Überbuchungen sind einkalkuliert
Und dann wäre da noch die Sache mit Überbuchung. Eine vierköpfige Schweizer Familie hat eine Suite gebucht, landet aber in einem viel zu kleinen Doppelzimmer.
Ein schwerbehinderter Mann muss stundenlang auf sein Zimmer und eine dringend benötigte Waschgelegenheit warten.
Laut Wallraff sind ähnliche Situationen einkalkuliert. Die Veranstalter haben lieber überbuchte Anlagen, als leerstehende Zimmer wegen kurzfristiger Absagen. Aus betriebswirtschaftlicher Sicht mag das Sinn ergeben, für die betroffenen Urlauber ist es eine Katastrophe.

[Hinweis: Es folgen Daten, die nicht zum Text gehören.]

/-- Settles O23: the field that stands in the buffer after a write is the low bits of the value. -/
theorem writtenFieldReadsBack : Obligations.WrittenFieldReadsBack := by
  intro s pos len v hs hmin hmax hpos
  have hrange : FieldInRange pos len := ⟨hmin, hmax, hpos⟩
  have hwrite := State.hostWrite_idle (s.buf.writeField pos len v) hs
  refine ⟨fun hv => ⟨_, (exec_setu_of_fits s hrange hv).trans (congrArg _ hwrite), rfl, ?_, ?_⟩,
    fun hlow hhigh => ⟨_, (exec_sets_of_fits s hrange ⟨hlow, hhigh⟩).trans (congrArg _ hwrite), rfl, ?_, ?_⟩⟩
  · rw [exec_getu_of_inRange _ hrange, Memory.zext64_getu_writeField s.buf pos hv]
  · exact fun i hi => s.buf.bit_writeField_outside v hi
  · rw [exec_gets_of_inRange _ hrange, Memory.signExtend_field_writeField s.buf pos hmin hmax ⟨hlow, hhigh⟩]
  · exact fun i hi => s.buf.bit_writeField_outside v hi

end Sys2Proof.Machine
end

section
/-! SUPPORT. The CRC-24Q generator (R131 to R137): a turn of its loop is linear over XOR and loses no register value, so the byte
update is eight turns over the register with the byte added on top, and a trailer brings the register to 0 exactly if it is the
register's own bytes. -/

namespace Sys2Proof.Machine

/-! The turns of the loop of R131. -/

/-- The polynomial is added under the feedback bit. -/
theorem crcShift_eq_xor (r : Crc) : crcShift r = r <<< 1 ^^^ if r.getLsbD 23 then Config.crcPoly else 0#24 := by
  unfold crcShift
  split
  · rfl
  · exact (BitVec.xor_zero ..).symm

theorem crcShift_xor (a b : Crc) : crcShift (a ^^^ b) = crcShift a ^^^ crcShift b := by
  have hfeedback : ∀ p q : Bool, (if p ^^ q then Config.crcPoly else 0#24)
      = (if p then Config.crcPoly else 0#24) ^^^ if q then Config.crcPoly else 0#24 := by decide
  rw [crcShift_eq_xor, crcShift_eq_xor a, crcShift_eq_xor b, BitVec.getLsbD_xor, hfeedback, BitVec.shiftLeft_xor_distrib]
  ac_rfl

theorem crcShifts_xor (n : Nat) (a b : Crc) : crcShifts n (a ^^^ b) = crcShifts n a ^^^ crcShifts n b := by
  induction n generalizing a b with
  | zero => rfl
  | succ n ih => simp only [crcShifts, crcShift_xor, ih]

theorem crcShift_of_clear {r : Crc} (h : r.getLsbD 23 = false) : crcShift r = r <<< 1 := by
  rw [crcShift, h, if_neg Bool.false_ne_true]

/-- The polynomial's constant term is 1, so bit 0 tells whether the turn reduced. -/
theorem crcShift_eq_zero {r : Crc} (h : crcShift r = 0#24) : r = 0#24 := by
  have hclear : r.getLsbD 23 = false := by
    have h0 : (crcShift r).getLsbD 0 = false := by rw [h]; rfl
    cases hr : r.getLsbD 23 with
    | false => rfl
    | true => simp [crcShift, hr, Config.crcPoly] at h0
  rw [crcShift_of_clear hclear] at h
  refine BitVec.eq_of_getLsbD_eq fun i hi => ?_
  by_cases htop : i = 23
  · rw [htop, hclear, BitVec.getLsbD_zero]
  · have hnext : (r <<< 1).getLsbD (i + 1) = false := by rw [h, BitVec.getLsbD_zero]
    rw [BitVec.getLsbD_zero, ← hnext, BitVec.getLsbD_shiftLeft, Nat.add_sub_cancel]
    simp [show i + 1 < 24 by omega]

theorem crcShifts_eq_zero {n : Nat} {r : Crc} (h : crcShifts n r = 0#24) : r = 0#24 := by
  induction n generalizing r with
  | zero => exact h
  | succ n ih => exact crcShift_eq_zero (ih h)

theorem crcShifts_inj {n : Nat} {a b : Crc} : crcShifts n a = crcShifts n b ↔ a = b := by
  refine ⟨fun h => ?_, congrArg _⟩
  rw [← BitVec.xor_eq_zero_iff] at h ⊢
  exact crcShifts_eq_zero (n := n) (by rw [crcShifts_xor, h])

/-- As long as no 1 reaches bit 23, the turns only shift. -/
theorem crcShifts_eq_shiftLeft {n : Nat} {r : Crc} (h : ∀ i, 24 ≤ i + n → r.getLsbD i = false) :
    crcShifts n r = r <<< n := by
  induction n generalizing r with
  | zero => exact (BitVec.shiftLeft_zero r).symm
  | succ n ih =>
    rw [crcShifts, crcShift_of_clear (h 23 (by omega)), ih fun i hi => ?_, ← BitVec.shiftLeft_add, Nat.add_comm]
    rw [BitVec.getLsbD_shiftLeft, h (i - 1) (by omega), Bool.and_false]

/-! The byte update (R132). -/

/-- A bit-serial step takes its data bit as a turn does that finds the bit added to bit 23. -/
theorem crcShift_xor_of_dataBit (c : Crc) {x : Crc} {d : Byte} {k : Nat} (hx : x.getLsbD 23 = d.getLsbD k) :
    crcShift (c ^^^ x) = crcSerialBit d c k ^^^ x <<< 1 := by
  simp only [crcShift, crcSerialBit, BitVec.getLsbD_xor, hx, BitVec.shiftLeft_xor_distrib, Bool.bne_eq_xor]
  split
  · ac_rfl
  · rfl

/-- The steps on the low `k` data bits are `k` turns over the register with these bits added on top: a shift by `24 - k` drops the
other bits of the byte. -/
theorem foldl_crcSerialBit (c : Crc) (d : Byte) {k : Nat} (hk : k ≤ 8) :
    (List.range k).reverse.foldl (crcSerialBit d) c = crcShifts k (c ^^^ d.setWidth 24 <<< (24 - k)) := by
  induction k generalizing c with
  | zero => simp [crcShifts]
  | succ k ih =>
    have hbit : (d.setWidth 24 <<< (24 - (k + 1))).getLsbD 23 = d.getLsbD k := by
      simp [show 23 - (23 - k) = k by omega]
    have hshift : d.setWidth 24 <<< (24 - (k + 1)) <<< 1 = d.setWidth 24 <<< (24 - k) := by
      rw [← BitVec.shiftLeft_add]
      congr 1
      omega
    rw [List.range_succ, List.reverse_append, List.reverse_singleton, List.singleton_append, List.foldl_cons,
      ih _ (by omega), crcShifts, crcShift_xor_of_dataBit c hbit, hshift]

theorem crcSerial_eq_crcShifts (c : Crc) (d : Byte) : crcSerial c d = crcShifts 8 (c ^^^ d.setWidth 24 <<< 16) :=
  foldl_crcSerialBit c d le_rfl

/-- Eight turns only shift the register whose top byte is cleared. -/
theorem crcShifts_xor_topByte (c : Crc) :
    crcShifts 8 (c ^^^ ((c >>> 16).setWidth 8).setWidth 24 <<< 16) = c <<< 8 := by
  rw [crcShifts_eq_shiftLeft fun i hi => ?_, BitVec.shiftLeft_xor_distrib, ← BitVec.shiftLeft_add,
    BitVec.shiftLeft_eq_zero (n := 16 + 8) le_rfl, BitVec.xor_zero]
  by_cases h : i < 24
  · simp [h, show ¬ i < 16 by omega, show 16 + (i - 16) = i by omega, show i - 16 < 8 by omega]
  · exact BitVec.getLsbD_of_ge _ _ (by omega)

/-- The table update takes the register apart: its top byte, with the data byte added, goes through the table, and the 16 bits below
are only shifted. -/
theorem crcStep_eq_crcShifts (c : Crc) (d : Byte) : crcStep c d = crcShifts 8 (c ^^^ d.setWidth 24 <<< 16) := by
  have hlow := crcShifts_xor_topByte c
  unfold crcStep
  generalize (c >>> 16).setWidth 8 = top at hlow ⊢
  rw [← hlow, crcTable, ← crcShifts_xor, BitVec.setWidth_xor, BitVec.shiftLeft_xor_distrib, BitVec.xor_assoc,
    xor_cancel_left]

theorem crcStep_eq_crcSerial (c : Crc) (d : Byte) : crcStep c d = crcSerial c d :=
  (crcStep_eq_crcShifts c d).trans (crcSerial_eq_crcShifts c d).symm

/-- Settles O24: both forms are eight turns over the register with the data byte added on top; the masks of R132 keep every bit. -/
theorem crcStepIsEightBitSerialSteps : Obligations.CrcStepIsEightBitSerialSteps := by
  refine fun c d => ⟨?_, crcStep_eq_crcSerial c d⟩
  rw [show 0xFFFFFF#24 = BitVec.allOnes 24 from rfl, show 0xFF#8 = BitVec.allOnes 8 from rfl, BitVec.and_allOnes,
    BitVec.and_allOnes, crcStep]

/-! The residue (R134). -/

/-- A byte drives the register's top byte to 0 and shifts the rest exactly if it is that top byte. -/
theorem crcStep_eq_append_zero_iff {c : Crc} {d : Byte} {low : BitVec 16} :
    crcStep c d = low ++ 0#8 ↔ c = d ++ low := by
  have hlow : crcShifts 8 (0#8 ++ low) = low ++ 0#8 := by
    rw [crcShifts_eq_shiftLeft fun i hi => ?_, BitVec.shiftLeft_eq_concat_of_lt (by decide)]
    · exact congrArg (· ++ 0#8) BitVec.extractLsb'_append_eq_right
    · rw [BitVec.getLsbD_append (x := 0#8), if_neg (by omega), BitVec.getLsbD_zero]
  have hbyte : d.setWidth 24 <<< 16 = d ++ 0#16 := by
    rw [BitVec.shiftLeft_eq_concat_of_lt (by decide)]
    refine congrArg (· ++ 0#16) (BitVec.eq_of_getLsbD_eq fun i hi => ?_)
    simp [hi, show i < 24 by omega]
  have hadd : 0#8 ++ low ^^^ (d ++ 0#16) = d ++ low := by
    rw [BitVec.xor_append, BitVec.zero_xor, BitVec.xor_zero]
  rw [crcStep_eq_crcShifts, ← hlow, crcShifts_inj, hbyte, ← hadd, xor_eq_iff_left_eq]

/-- Three bytes bring the register to 0 exactly if they are its own, most significant first. -/
theorem crcStep_crcStep_crcStep_eq_zero_iff {c : Crc} {b0 b1 b2 : Byte} :
    crcStep (crcStep (crcStep c b0) b1) b2 = 0#24 ↔ c = b0 ++ b1 ++ b2 := by
  have h2 : b2 ++ 0#16 = b2 ++ 0#8 ++ 0#8 := (BitVec.append_assoc (x₁ := b2) (x₂ := 0#8) (x₃ := 0#8)).symm
  have h1 : b1 ++ (b2 ++ 0#8) = b1 ++ b2 ++ 0#8 := (BitVec.append_assoc (x₁ := b1) (x₂ := b2) (x₃ := 0#8)).symm
  have h0 : b0 ++ (b1 ++ b2) = b0 ++ b1 ++ b2 := (BitVec.append_assoc (x₁ := b0) (x₂ := b1) (x₃ := b2)).symm
  calc crcStep (crcStep (crcStep c b0) b1) b2 = 0#16 ++ 0#8
      ↔ crcStep (crcStep c b0) b1 = b2 ++ 0#8 ++ 0#8 := by rw [crcStep_eq_append_zero_iff, h2]
    _ ↔ crcStep c b0 = b1 ++ b2 ++ 0#8 := by rw [crcStep_eq_append_zero_iff, h1]
    _ ↔ c = b0 ++ b1 ++ b2 := by rw [crcStep_eq_append_zero_iff, h0]

theorem Memory.crc24q_add_three_eq_zero_iff (m : Memory) (n : Nat) : m.crc24q (n + 3) = 0#24 ↔ m.crc24q n = m.read3 n :=
  crcStep_crcStep_crcStep_eq_zero_iff

/-- Settles O25: the trailer's bytes make up the CRC they follow. -/
theorem residueOfValidFrameIsZero : Obligations.ResidueOfValidFrameIsZero := by
  refine ⟨fun bytes => ?_, fun m n => m.crc24q_add_three_eq_zero_iff n⟩
  rw [crcOfBytes, List.foldl_append]
  exact crcStep_crcStep_crcStep_eq_zero_iff.2 (trailer_append _).symm

/-! The commands (R135 to R137). -/

/-- Settles O26. -/
theorem crcInitClearsAccumulator : Obligations.CrcInitClearsAccumulator := ⟨encodedAs_operands .crcInit, fun _ => rfl⟩

/-- Settles O27: the answered value is the byte update, in its bit-serial form. -/
theorem crcByteUpdatesAccumulator : Obligations.CrcByteUpdatesAccumulator :=
  ⟨encodedAs_operands .crcByte, fun s d => ⟨_, rfl, crcStep_eq_crcSerial s.crcAcc d⟩⟩

theorem exec_crcBuf_of_le {n : Nat} (s : State) (hn : n ≤ 1029) :
    exec (.crcBuf n) s =
      .next { s with crcAcc := s.buf.crc24q n, response := some ⟨.ok, (s.buf.crc24q n).setWidth 64⟩ } :=
  if_pos hn

theorem Memory.crc24q_eq_foldl (m : Memory) (n : Nat) : m.crc24q n = ((List.range n).map m.byte).foldl crcStep 0#24 := by
  have h := m.crc24q_eq_crcOfBytes ((List.range n).map m.byte) fun i hi => by simp
  rwa [List.length_map, List.length_range] at h

/-- Settles O28: in range by the CRC of the first bytes, which on a held frame is its trailer, so that all L + 6 bytes have CRC 0. -/
theorem crcBufIsCrcOfPrefix : Obligations.CrcBufIsCrcOfPrefix := by
  refine ⟨encodedAs_operands .crcBuf, fun s n => ⟨fun hout => if_neg (Nat.not_le.2 hout), fun hn => ?_, fun hheld => ?_⟩⟩
  · exact ⟨_, s.buf.crc24q_eq_foldl n, exec_crcBuf_of_le s hn⟩
  · obtain ⟨-, -, -, hcrc⟩ := hheld
    have hlen : s.frLen.toNat < 1024 := s.frLen.isLt
    have hzero : s.buf.crc24q (s.frLen.toNat + 6) = 0#24 := (s.buf.crc24q_add_three_eq_zero_iff _).2 hcrc
    rw [exec_crcBuf_of_le s (by omega), exec_crcBuf_of_le s (by omega), hcrc, hzero]
    exact ⟨rfl, rfl⟩

theorem perform_crcBytes (bytes : List Byte) (s : State) :
    ∃ r, perform (crcBytes bytes) s = .next { s with crcAcc := bytes.foldl crcStep s.crcAcc, response := r } := by
  induction bytes generalizing s with
  | nil => exact ⟨s.response, rfl⟩
  | cons b bytes ih => exact ih _

/-- Settles O29: after CRC_INIT the bytes fold into the initial value, as they do in the CRC of the buffer's first bytes. -/
theorem bytePathAgreesWithBufferPath : Obligations.BytePathAgreesWithBufferPath := by
  intro s n hn
  obtain ⟨r, hbytes⟩ := perform_crcBytes ((List.range n).map s.buf.byte)
    { s with crcAcc := 0#24, response := some ⟨.ok, 0#64⟩ }
  exact ⟨_, _, hbytes, exec_crcBuf_of_le s hn, (s.buf.crc24q_eq_foldl n).symm, rfl, rfl⟩

end Sys2Proof.Machine
end

section
/-! SUPPORT. The framer's arms one by one (R152 to R158), the bytes it skips in IDLE, a frame taken from its preamble to its last
trailer byte (R159, R164), and what the other commands leave of a frame in flight (R233). -/

namespace Sys2Proof.Machine

/-! The store of an arm, and the header's fields in number form. -/

theorem oneByteStored_write (m : Memory) (i : Nat) (d : Byte) : OneByteStored m (m.write i d) i d :=
  ⟨m.byte_write_self i d, fun _ ha => m.byte_write_ne d ha⟩

theorem storeAtFill_of_lt {s : State} (d : Byte) (rest : State → State) (h : s.frFill.toNat < Config.bufBytes) :
    storeAtFill d s rest = .next (rest { s with buf := s.buf.write s.frFill.toNat d, frFill := s.frFill + 1 }) :=
  if_pos h

theorem declaredLength_toNat_eq_or (b1 b2 : Byte) :
    (declaredLength b1 b2).toNat = (b1.toNat &&& 0x03) <<< 8 ||| b2.toNat := by
  have hand : b1.toNat &&& 0x03 = b1.toNat % 4 := Nat.and_two_pow_sub_one_eq_mod _ 2
  rw [declaredLength_eq_append, BitVec.toNat_append, hand, BitVec.extractLsb'_toNat, Nat.shiftRight_zero]

theorem reservedFlag_eq_decide_and (b : Byte) : reservedFlag b = decide (b.toNat &&& 0xFC ≠ 0) := by
  simp [reservedFlag, ← BitVec.toNat_inj]

/-- The reserved bits are the top six, so they are nonzero exactly from 4 on (R71). -/
theorem reservedFlag_eq_decide_le (b : Byte) : reservedFlag b = decide (4 ≤ b.toNat) := by
  have hsplit : b.extractLsb' 2 6 ++ b.extractLsb' 0 2 = b := BitVec.extractLsb'_append_extractLsb' (w := 6)
  have htop : b.extractLsb' 2 6 = 0#6 ↔ b.toNat < 4 := by
    have := b.isLt
    rw [← BitVec.toNat_inj, BitVec.extractLsb'_toNat, Nat.shiftRight_eq_div_pow, BitVec.toNat_zero]
    omega
  rw [← hsplit, reservedFlag_header, hsplit]
  exact decide_eq_decide.2 ((not_congr htop).trans Nat.not_lt)

/-! The arms. -/

theorem pushIdle_of_ne_preamble {d : Byte} (s : State) (hd : d ≠ Config.preamble) :
    pushIdle d s = answered s .ok 0#64 := if_neg hd

theorem pushIdle_preamble (s : State) :
    pushIdle Config.preamble s =
      { s with buf := s.buf.write 0 Config.preamble, frFill := 1, frLen := 0, frReady := false, frResv := false,
               frState := .len1, response := some ⟨.ok, 0#64⟩ } := if_pos rfl

/-- Settles O30: the IDLE arm, by whether the byte is the preamble. -/
theorem pushInIdle : Obligations.PushInIdle := by
  refine fun s d hs => ⟨fun hd => ?_, fun hd => ⟨_, oneByteStored_write s.buf 0 d, ?_⟩⟩
  · exact (execPush_of_idle hs).trans (congrArg _ (pushIdle_of_ne_preamble s hd))
  · subst hd
    exact (execPush_of_idle hs).trans (congrArg _ (pushIdle_preamble s))

/-- Settles O31: the arm stores and moves on whatever the byte is. -/
theorem pushInLen1 : Obligations.PushInLen1 := fun s d hs =>
  ⟨_, oneByteStored_write s.buf 1 d, execPush_of_len1 hs⟩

Als Entschädigung wird in solchen Fällen meistens eine kleine Summe angeboten. Oder eine Sachleistung wie eine Massage oder ein Gratisausflug. Verbunden oft mit einer schnellen Unterschrift, die sich später als Unterlassungserklärung herausstellt. Es soll verhindert werden, dass die Touristen nach ihrer Rückkehr vor einem deutschen Gericht klagen, wie ein heimlich gefilmter Hotelmanager erzählt.
Immerhin ergeht es den Reiseleitern auch nicht besser. Ein Einstiegsgehalt von 750 Euro wird der verdeckten Reporterin von einem grossen deutschen Reiseveranstalter angeboten. Aufbessern kann sie sich ihr schmales Gehalt, indem sie Touristen Ausflüge andreht, für die diese zusätzlich Geld bezahlen müssen.
Unzufriedene Kunden zu beschwichtigen und kleinzuhalten scheint eine der Hauptaufgaben der Reiseleiter zu sein, Fehler oder Mängel dürfen natürlich niemals eingeräumt werden. Schliesslich könnten die Touristen ja klagen und einen Teil des investierten Urlaubsgeldes zurückfordern.
Interessant, aber wenig überraschend
Wirklich überraschend waren diese Erkenntnisse nicht. Genauso wenig kann nachvollzogen werden, wie repräsentativ der vom "Team Wallraff" gezeigte All-Inclusive-Horror tatsächlich ist, sicherlich gibt es auch viele seriöse Angebote.
Interessant war der Blick hinter die Kulissen der Urlaubsindustrie aber allemal. Wer seinen Sommerurlaub noch nicht gebucht hat und über eine All-Inclusive-Reise nachdenkt, dürfte am Montagabend ins Grübeln gekommen sein.